What you have to do
Begin at the top of the following data. Copy each line exactly until you have copied the line containing "to R115) -/".

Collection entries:
-- ==== Sys2Proof/Machine/Lns.lean ====
section
/-! DEFINITION. Logarithmic numbers (Sections 1 and 2 of 05_lns_formats_outliers.md): words, product, sum, narrowing, and
the conversions between integers and logarithms. -/

namespace Sys2Proof.Machine

/-! ## Rounding -/

/-- `num / den` rounded: to nearest with ties to even, or stochastically with a 16-bit draw (R131, R142). -/
def roundAt (draw : Option Nat) (num : Int) (den : Nat) : Int :=
  let q := num / (den : Int)
  let r := (num % (den : Int)).toNat
  match draw with
  | some d => if d < r * 65536 / den then q + 1 else q
  | none => if 2 * r < den then q else if den < 2 * r then q + 1 else if q % 2 = 0 then q else q + 1

/-! ## Words (R113 to R115) -/

/-- A logarithmic number in the LNS24 grid: sign, and `l` in units of 2^-15. -/
structure Lns where
  neg : Bool
  l   : Int
deriving DecidableEq, Repr

/-- The most negative and the greatest `l` of LNS24. -/
def lnsMin : Int := -4194304
def lnsMax : Int := 4194303

/-- Zero: `l` at its most negative value (R115). -/
def Lns.zero : Lns := ⟨false, lnsMin⟩

/-- Whether a word is read as zero; the reserved negative code is (R115). -/
def Lns.isZero (a : Lns) : Bool := a.l == lnsMin

/-- An LNS16 word, widened exactly (R114). -/
def Lns.of16 (w : Nat) : Lns :=
  let l := signed 15 w
  if l = -16384 then Lns.zero else ⟨bit w 15, l * 64⟩

/-- An LNS24 container read; bits [31:24] are ignored (R114). -/
def Lns.of24 (w : Nat) : Lns :=
  let l := signed 23 w
  if l = lnsMin then Lns.zero else ⟨bit w 23, l⟩

/-- An LNS24 container written (R114). -/
def Lns.to24 (a : Lns) : Nat := if a.isZero then 0x400000 else (if a.neg then 2 ^ 23 else 0) + unsigned 23 a.l

/-- Events of LNS arithmetic: saturations and underflows (R116). -/
structure LnsEv where
  sat : Nat := 0
  ufl : Nat := 0
deriving DecidableEq, Repr

/-- Events joined. -/
def LnsEv.add (a b : LnsEv) : LnsEv := ⟨a.sat + b.sat, a.ufl + b.ufl⟩

/-- A result brought into the LNS24 range: it saturates above and becomes zero below (R116). -/
def Lns.fit (neg : Bool) (l : Int) : Lns × LnsEv :=
  if lnsMax < l then (⟨neg, lnsMax⟩, ⟨1, 0⟩) else if l ≤ lnsMin then (Lns.zero, ⟨0, 1⟩) else (⟨neg, l⟩, {})

/-- Narrowing to an LNS16 word (R116). -/
def Lns.narrow (draw : Option Nat) (a : Lns) : Nat × LnsEv :=
  if a.isZero then (0x4000, {})
  else
    let l := roundAt draw a.l 64
    let s := if a.neg then 0x8000 else 0
    if 16383 < l then (s + 0x3FFF, ⟨1, 0⟩) else if l ≤ -16384 then (0x4000, ⟨0, 1⟩) else (s + unsigned 15 l, {})

/-! ## Product and sum (R117 to R119) -/

/-- The product (R117). -/
def Lns.mul (a b : Lns) : Lns × LnsEv :=
  if a.isZero || b.isZero then (Lns.zero, {}) else Lns.fit (a.neg != b.neg) (a.l + b.l)

/-- Entries 0 to 127 of PHI_ADD, 16 bits each, the lowest first (R119). -/
def phiAdd0 : Nat :=
  0x62DD63126347637C63B263E7641D6452648864BE64F4652A6560659665CC66026639666F66A666DC6713674A678167B867EF6826685D689468CC6903693B697269AA69E26A1A6A526A8A6AC26AFA6B326B6B6BA36BDC6C156C4D6C866CBF6CF86D316D6A6DA46DDD6E176E506E8A6EC36EFD6F376F716FAB6FE5701F705A709470CE71097144717E71B971F4722F726A72A572E1731C7357739373CE740A7446748274BE74FA7536757275AE75EB7627766476A076DD771A7757779477D1780E784B788878C679037941797E79BC79FA7A387A767AB47AF27B307B6F7BAD7BEC7C2A7C697CA87CE77D267D657DA47DE37E227E627EA17EE17F217F607FA07FE0

/-- Entries 128 to 255 of PHI_ADD, 16 bits each, the lowest first (R119). -/
def phiAdd1 : Nat :=
  0x4AF54B204B4B4B764BA14BCC4BF74C224C4E4C794CA44CD04CFB4D274D534D7F4DAB4DD74E034E2F4E5B4E874EB44EE04F0D4F394F664F934FC04FED501A5047507450A150CE50FC51295157518451B251E0520E523C526A529852C652F453235351538053AE53DD540C543B546A549954C854F755265555558555B455E456135643567356A356D3570357335763579457C457F458255856588658B758E85919594A597B59AC59DE5A0F5A405A725AA35AD55B075B395B6B5B9D5BCF5C015C335C665C985CCB5CFD5D305D635D955DC85DFB5E2F5E625E955EC85EFC5F2F5F635F975FCA5FFE60326066609A60CE61036137616B61A061D56209623E627362A8

/-- Entries 256 to 383 of PHI_ADD, 16 bits each, the lowest first (R119). -/
def phiAdd2 : Nat :=
  0x37F8381A383B385D387F38A038C238E439063928394A396C398F39B139D339F63A183A3B3A5E3A803AA33AC63AE93B0C3B2F3B523B753B993BBC3BDF3C033C263C4A3C6E3C913CB53CD93CFD3D213D453D693D8E3DB23DD63DFB3E1F3E443E693E8D3EB23ED73EFC3F213F463F6B3F913FB63FDB40014026404C4071409740BD40E34109412F4155417B41A141C841EE4215423B4262428842AF42D642FD4324434B4372439943C143E8440F4437445E448644AE44D644FD4525454D4575459E45C645EE4617463F4668469046B946E2470A4733475C478547AF47D84801482A4854487D48A748D148FA4924494E497849A249CC49F74A214A4B4A764AA04ACB

/-- Entries 384 to 511 of PHI_ADD, 16 bits each, the lowest first (R119). -/
def phiAdd3 : Nat :=
  0x2942295B2975298F29A929C329DD29F72A112A2B2A452A5F2A792A942AAE2AC82AE32AFE2B182B332B4E2B682B832B9E2BB92BD42BEF2C0A2C252C412C5C2C772C932CAE2CCA2CE52D012D1D2D382D542D702D8C2DA82DC42DE02DFD2E192E352E512E6E2E8A2EA72EC42EE02EFD2F1A2F372F532F702F8D2FAB2FC82FE530023020303D305A3078309530B330D130EF310C312A31483166318431A231C131DF31FD321C323A32593277329632B532D332F233113330334F336E338D33AC33CC33EB340A342A34493469348934A834C834E83508352835483568358835A935C935E9360A362A364B366B368C36AD36CE36EF3710373137523773379437B537D7

/-- Entries 512 to 639 of PHI_ADD, 16 bits each, the lowest first (R119). -/
def phiAdd4 : Nat :=
  0x15CE15EB160816251641165F167C169916B716D516F21710172F174D176B178A17A917C717E61806182518441864188418A418C418E41904192519451966198719A819CA19EB1A0D1A2E1A501A721A951AB71ADA1AFC1B1F1B421B651B891BAC1BD01BF41C181C3C1C611C851CAA1CCF1CF41D191D3E1D641D8A1DB01DD61DFC1E231E491E701E971EBE1EE51F0D1F351F5D1F851FAD1FD51FFE20272050207920A220CC20F62120214A2174219F21C921F4221F224B227622A222CE22FA23262352237F23AC23D9240624342461248F24BD24EC251A2549257825A725D6260626362665269626C626F727272758278A27BB27ED281F2851288328B628E8291B

/-- Entries 640 to 767 of PHI_ADD, 16 bits each, the lowest first (R119). -/
def phiAdd5 : Nat :=
  0xB3A0B490B580B670B770B860B960BA50BB50BC50BD40BE40BF40C040C150C250C350C460C560C670C770C880C990CAA0CBB0CCC0CDD0CEE0D000D110D230D340D460D580D6A0D7C0D8E0DA00DB20DC50DD70DEA0DFC0E0F0E220E350E480E5B0E6E0E810E950EA80EBC0ECF0EE30EF70F0B0F1F0F330F480F5C0F700F850F9A0FAE0FC30FD80FED10031018102D10431059106E1084109A10B010C610DD10F3110A11201137114E1165117C119311AA11C211D911F1120912201238125112691281129A12B212CB12E412FD1316132F13481362137B139513AF13C913E313FD14171432144C14671482149D14B814D314EF150A15261541155D1579159615B2

/-- Entries 768 to 895 of PHI_ADD, 16 bits each, the lowest first (R119). -/
def phiAdd6 : Nat :=
  0xBA00BE00C300C700CB00D000D400D900DD00E200E700EC00F100F700FC01020107010D01130119011F0125012C0132013901400147014E0155015D0164016C0174017C0184018D0195019E01A701B001BA01C401CD01D701E201EC01F70202020D021902240230023C0249025502620270027D028B029902A802B702C602D502E502F50305031603270339034B035D03700383039603AA03BF03D303E903FE0414042B0442045A0472048A04A404BD04D704F2050E0529054605630581059F05BE05DE05FE061F06410664068706AB06CF06F5071B0742076A079307BC07E70812083E086C089A08C908F9092A095C098F09C309F90A2F0A670A9F0AD90B14

/-- Entries 896 to 1023 of PHI_ADD, 16 bits each, the lowest first (R119). -/
def phiAdd7 : Nat :=
  0x100010001000100010001000100010001000100010001000100010001000100010002000200020002000200020002000200020002000200020003000300030003000300030003000400040004000400040004000500050005000500050006000600060006000700070007000800080008000900090009000A000A000B000B000C000C000D000D000E000F000F00100011001100120013001400150016001700180019001A001B001C001D001F0020002100230024002600280029002B002D002F0031003300360038003B003D0040004300460049004C004F00530056005A005E00620067006B00700075007A00800085008B00910098009E00A500AD00B4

Answer space
-- ==== Sys2Proof/Machine/Lns.lean ====
section
/-! DEFINITION. Logarithmic numbers (Sections 1 and 2 of 05_lns_formats_outliers.md): words, product, sum, narrowing, and
the conversions between integers and logarithms. -/

namespace Sys2Proof.Machine

/-! ## Rounding -/

/-- `num / den` rounded: to nearest with ties to even, or stochastically with a 16-bit draw (R131, R142). -/
def roundAt (draw : Option Nat) (num : Int) (den : Nat) : Int :=
  let q := num / (den : Int)
  let r := (num % (den : Int)).toNat
  match draw with
  | some d => if d < r * 65536 / den then q + 1 else q
  | none => if 2 * r < den then q else if den < 2 * r then q + 1 else if q % 2 = 0 then q else q + 1

/-! ## Words (R113 to R115) -/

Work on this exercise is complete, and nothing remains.